Scientists such as Jane Goodall, Dian Fossey, and others leapt from observing their primate subjects behaviour to speculating about their minds, the emotions, and internal life that, to their annoyance, was considered unscientific by most of the scientific community. As Guldberg notes, while they did make some interesting discoveries, they also considered scientific rationality a straightjacket, and no longer felt the need to systematically and scientifically interrogate the anthropomorphic assumptions they held. This attitude to studying the great apes has affected many others, leading some into the kind of blind alley exemplified by a frankly embarrassing transcript, which Guldberg reproduces, of a scientist drastically twisting and reinterpreting the ‘words’ of their primate charge (which had been educated in basic sign language) to give coherent answers to interview questions.

Guldberg’s book reviews the latest published literature in psychology and other disciplines that explores the similarities and differences between humans and primates, to examine how close we are to our closest cousins. There has been much discussion recently about how different chimpanzee communities have different cultures, different patterns of tool use and behaviour, which cannot be reduced to genetic differences, and seem to slowly change over time. While Guldberg agrees that this is true, she does not believe it adds up to culture in the sense that humans mean it, which builds on the achievements of previous generations and reshapes the world around us; that is something that apes clearly have not been able to do.

Further, Guldberg argues that the mechanisms of chimps’ cultural interchange are very far from our own; they do not engage in teaching and learning, but instead pick up on others’ activities through stimulus enhancement (you become more likely to start playing with a stick if others are using one) and emulation (attempting to reproduce the result of another’s activity) rather than true imitation (the copying of how a tool is used). Chimps have to take a step back to square one each time knowledge is transmitted, having to discover an innovation for themselves through ‘aping’ their peers rather than truly learning from others in the sense that humans do.
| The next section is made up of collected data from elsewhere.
-- ==== Sys2Proof/Machine/Physical.lean ====
section
/-!
DEFINITION. The events of the part itself: clock stop, reset and over-temperature (spec/21 R414, spec/18 R356, R362, spec/25
R442), repairs (spec/21 R411, R412, spec/25 R439), power and forecast (spec/01 R7, spec/11 R246, R247), and time (spec/25
R438).
-/

namespace Sys2Proof.Machine

/-! ### CLOCK_STOP, OVERTEMPERATURE_STOP, RESET -/

/-- CLOCK_STOP (R414): the HBM4E stacks refresh themselves, and every clock stops; ignored and reported in DEPLOYED and RETIRED. -/
def execClockStop (s : State) : Host.Outcome State Fault Refusal :=
  if s.dev.lcstate = 2 ∨ s.dev.lcstate = 4 then .next (s.report evStopIgnored)
  else .next { s with dev := { s.dev with selfRefresh := true, stopped := true } }

/-- OVERTEMPERATURE_STOP (R442): every clock stops, and the sideband reports it (DESIGN CHOICE, log 40). -/
def execOvertemperatureStop (die : Nat) (s : State) : Host.Outcome State Fault Refusal :=
  if 4 ≤ die then .next s
  else
    let s := s.report evOvertemperature
    .next { s with dev := { s.dev with stopped := true, overheated := true } }

/-- What a reset leaves: the on-chip state wiped, the single four-die partition; the fuses, the staged image, the repairs,
the ports' lanes, device memory and its metadata stay (R356, R412, R413, R435; DESIGN CHOICE, log 3)
(DEDUCED, log 4; DEDUCED, log 47; DESIGN CHOICE, log 97). -/
def State.afterReset (s : State) : State :=
  { State.reset with
    mem := s.mem, btags := s.btags, descs := s.descs, vers := s.vers, bad := s.bad, keyed := s.keyed, wiped := s.wiped
    redirect := s.redirect, retired := s.retired
    lanterns := s.lanterns.map (fun l => { resetLantern with ring := l.ring, spares := l.spares })
    parts := State.reset.parts.map (fun (p : Partition) => { p with keygen := (s.parts.map (·.keygen)).foldl max 0 })
    dev := { State.reset.dev with
      lcstate := s.dev.lcstate, fuses := s.dev.fuses, image := s.dev.image, fabric := s.dev.fabric, ethernet := s.dev.ethernet }
    out := s.out, agenda := s.agenda, freeCtr := s.freeCtr, nextKey := s.nextKey }

/-- RESET (R355, R356, R362): new keys make old memory unreadable, and the boot ROM starts context 0
(DESIGN CHOICE, log 46; DEDUCED, log 47). -/
def execReset (s : State) : Host.Outcome State Fault Refusal := .next s.afterReset.rekey.boot

/-! ### Repair in service -/

/-- Changes one port. -/
def State.modPort (s : State) (eth : Bool) (port : Nat) (f : Port → Port) : State :=
  if eth then { s with dev := { s.dev with ethernet := lmod s.dev.ethernet port f } }
  else { s with dev := { s.dev with fabric := lmod s.dev.fabric port f } }

def State.port? (s : State) (eth : Bool) (port : Nat) : Option Port := if eth then s.dev.ethernet[port]? else s.dev.fabric[port]?

/-- LANE_FAILURE (R411): the first failed lane is replaced by the spare; a second one halves the port. A fabric port has
five lanes (R433), an Ethernet port nine (R437). -/
def execLaneFailure (eth : Bool) (port lane : Nat) (s : State) : Host.Outcome State Fault Refusal :=
  match s.port? eth port with
  | none => .next s
  | some p =>
    let fail := fun (p : Port) => { p with badLanes := p.badLanes ++ [lane] }
    if decide ((if eth then 9 else 5) ≤ lane) || p.badLanes.contains lane then .next s
    else if p.badLanes = [] then .next ((s.modPort eth port (fun p => { fail p with retraining := true })).report evLaneSpared)
    else .next ((s.modPort eth port (fun p => { fail p with half := true })).report evHalfWidth)

/-- LANE_RETRAIN_COMPLETE (R411). -/
def execLaneRetrainComplete (eth : Bool) (port : Nat) (s : State) : Host.Outcome State Fault Refusal :=
  .next (s.modPort eth port (fun p => { p with retraining := false }))

/-- HBM_ROW_REPAIR (R412): no value that any agent reads changes; the repair is counted (DEDUCED, log 57). -/
def execHbmRowRepair (stack channel _row : Nat) (s : State) : Host.Outcome State Fault Refusal :=
  if 12 ≤ stack ∨ 32 ≤ channel then .next s else .next (s.count evRowRepaired)

/-- CXL_LINK_FAILURE (R439): the port's range refuses accesses until a reset (DEDUCED, log 116). -/
def execCxlLinkFailure (port : Nat) (s : State) : Host.Outcome State Fault Refusal :=
  if 4 ≤ port then .next s
  else
    let r := Config.cxlRange port
    let base := Config.cxlBase + r.1 % Config.cxlBytes
    let range := (base, min r.2 (Config.cxlBase + Config.cxlBytes - base))
    .next ({ s with dev := { s.dev with cxlDown := s.dev.cxlDown.filter (· != range) ++ [range] } }.report evCxlDown)

/-! ### Forecast and power (R7, R246, R247) -/

/-- Waves of the gangs and ready tasks queued in a partition (DEDUCED, log 56). -/
def State.queuedWaves (s : State) (part : Nat) : Nat :=
  ((s.launches.filter (fun e => s.partOfCtx e.2.ctx == part && e.2.queued)).map (fun e =>
    (e.2.gangs - e.2.nextGang + e.2.returned.length) * e.2.gsize * ((e.2.wgsize + 31) / 32))).sum +
  ((s.partLanterns part).map (fun l =>
    (((s.lanterns[l]?).map (fun l => (l.tasks.filter (fun k => k.st == .ready)).length)).getD 0 + 31) / 32)).sum

/-- Active cores of a partition. -/
def State.coresOf (s : State) (part : Nat) : List Nat :=
  (s.partLanterns part).flatMap (fun l => ((List.range 24).map (24 * l + ·)).filter s.activeCore)

/-- Free wave slots of a partition (DEDUCED, log 56). -/
def State.freeWaves (s : State) (part : Nat) : Nat :=
  ((s.coresOf part).map (fun c => 64 - ((s.onCore c (fun _ _ => false)).map (fun x => x.2.2)).sum)).sum

/-- The forecast of a partition (R246; DEDUCED, log 56). -/
def State.forecastOf (s : State) (part used : Nat) : Nat :=
  let c := 4800 * (s.coresOf part).length
  if c = 0 then 0 else min 0xFFFF (65536 * (used + 1200 * min (s.queuedWaves part) (s.freeWaves part)) / c)

/-- The clock in MHz that power control commits to for a forecast: no more than the module can hold, which is free (R247)
(DESIGN CHOICE, log 55). -/
def State.commitment (s : State) (forecast : Nat) : Nat :=
  min (600 + (600 * forecast + 25 * 65536 - 1) / (25 * 65536) * 25) (600 + (s.free (freeAt 352 0)).toNat % 601)

/-- FORECAST_UPDATE (R246, R247): the forecast is written, and power control commits to a clock for the window that begins
4 µs later. -/
def execForecastUpdate (part : Nat) (s : State) : Host.Outcome State Fault Refusal :=
  match s.parts[part]? with
  | none => .next s
  | some p =>
    let f := s.forecastOf part p.used
    let floor := s.commitment f
    let s := s.modPart part (fun p => { p with
      forecast := f, used := 0
      floors := p.floors.filter (fun x => decide (s.dev.clk < x.1 + Config.ticks1us)) ++ [(s.dev.clk + 4 * Config.ticks1us, floor)] })
    .next ({ s with dev := { s.dev with clockMHz := s.clockAt s.dev.clk s.dev.clockMHz, throttled := false } }.useFree)

/-- POWER_LIMIT_EXCEEDED (R7): under DET the clock stays, issue slots are withheld and a thermal event is raised; else the
clock falls, not below the commitments of open windows (DESIGN CHOICE, log 55). -/
def execPowerLimitExceeded (s : State) : Host.Outcome State Fault Refusal :=
  if s.detRuns then .next ({ s with dev := { s.dev with throttled := true, clockMHz := 1200 } }.report evThermal)
  else
    let lower := min s.dev.clockMHz (600 + (s.free (freeAt 352 1)).toNat % 601)
    .next ({ s with dev := { s.dev with clockMHz := s.clockAt s.dev.clk lower } }.useFree)

/-! ### Time (R438) -/

/-- PTP_OFFSET_CORRECTION (R438), in nanoseconds that sys.ptp lacks: a forward offset above 1 ms is a step, any other is
slewed (DEDUCED, log 94). -/
def execPtpOffsetCorrection (offset : Int) (s : State) : Host.Outcome State Fault Refusal :=
  if 1000000 < offset then
    .next { s with dev := { s.dev with ptp := s.dev.ptp + offset.toNat, slew := 0, ptpLocked := true } }
  else .next { s with dev := { s.dev with slew := offset, ptpLocked := true } }

end Sys2Proof.Machine
end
Similar cognitive limitations show themselves in chimp tool use. As is clearly the case with spiders, ‘sophisticated engineering achievements’ tell us nothing about internal cognitive complexity, and likewise, an understanding that tools work is not matched with an understanding by chimps of how tools work. They make errors that seem obvious to us, such as pulling a cloth that is merely in contact with food, rather than underneath it, in an attempt to bring it closer to them. Likewise, their psychology shows big differences from ours—like a very small child, chimps seem not to possess a ‘theory of mind’, a conception that other beings have an internal life of their own. Humans, even young children, are able to abstractly understand causality and unseen forces, which chimpanzees appear incapable of doing.

So, what was the ‘black monolith’ factor that provoked the enormous divergence in capability between two such evolutionarily close animals? While there clearly were big changes in brain structure, these seem not to be directly linked historically with increasing cultural complexity of proto-humans; brain size is necessary but not sufficient, if you will. Guldberg suggests the real source of our differences is most probably in language. Chimpanzees do communicate, with alarm calls and other cries, but these could be termed ‘affective’ rather than ‘symbolic’; in other words, they are emotional calls analogous to crying or laughing, rather than the representational language of abstract concepts we speak with. The secret of humanity’s exceptionalism is the cumulative nature of human thought—learning, teaching, and abstract language enable us to plug into the collected wisdom not only of our direct social group, but people we have never met and those long dead. The human brain, when looked at in isolation, is not that amazingly more complex than a chimp’s, but collectively we have got something special. Guldberg’s book is much needed restatement of our humanity; why we are something more than ‘just another ape’.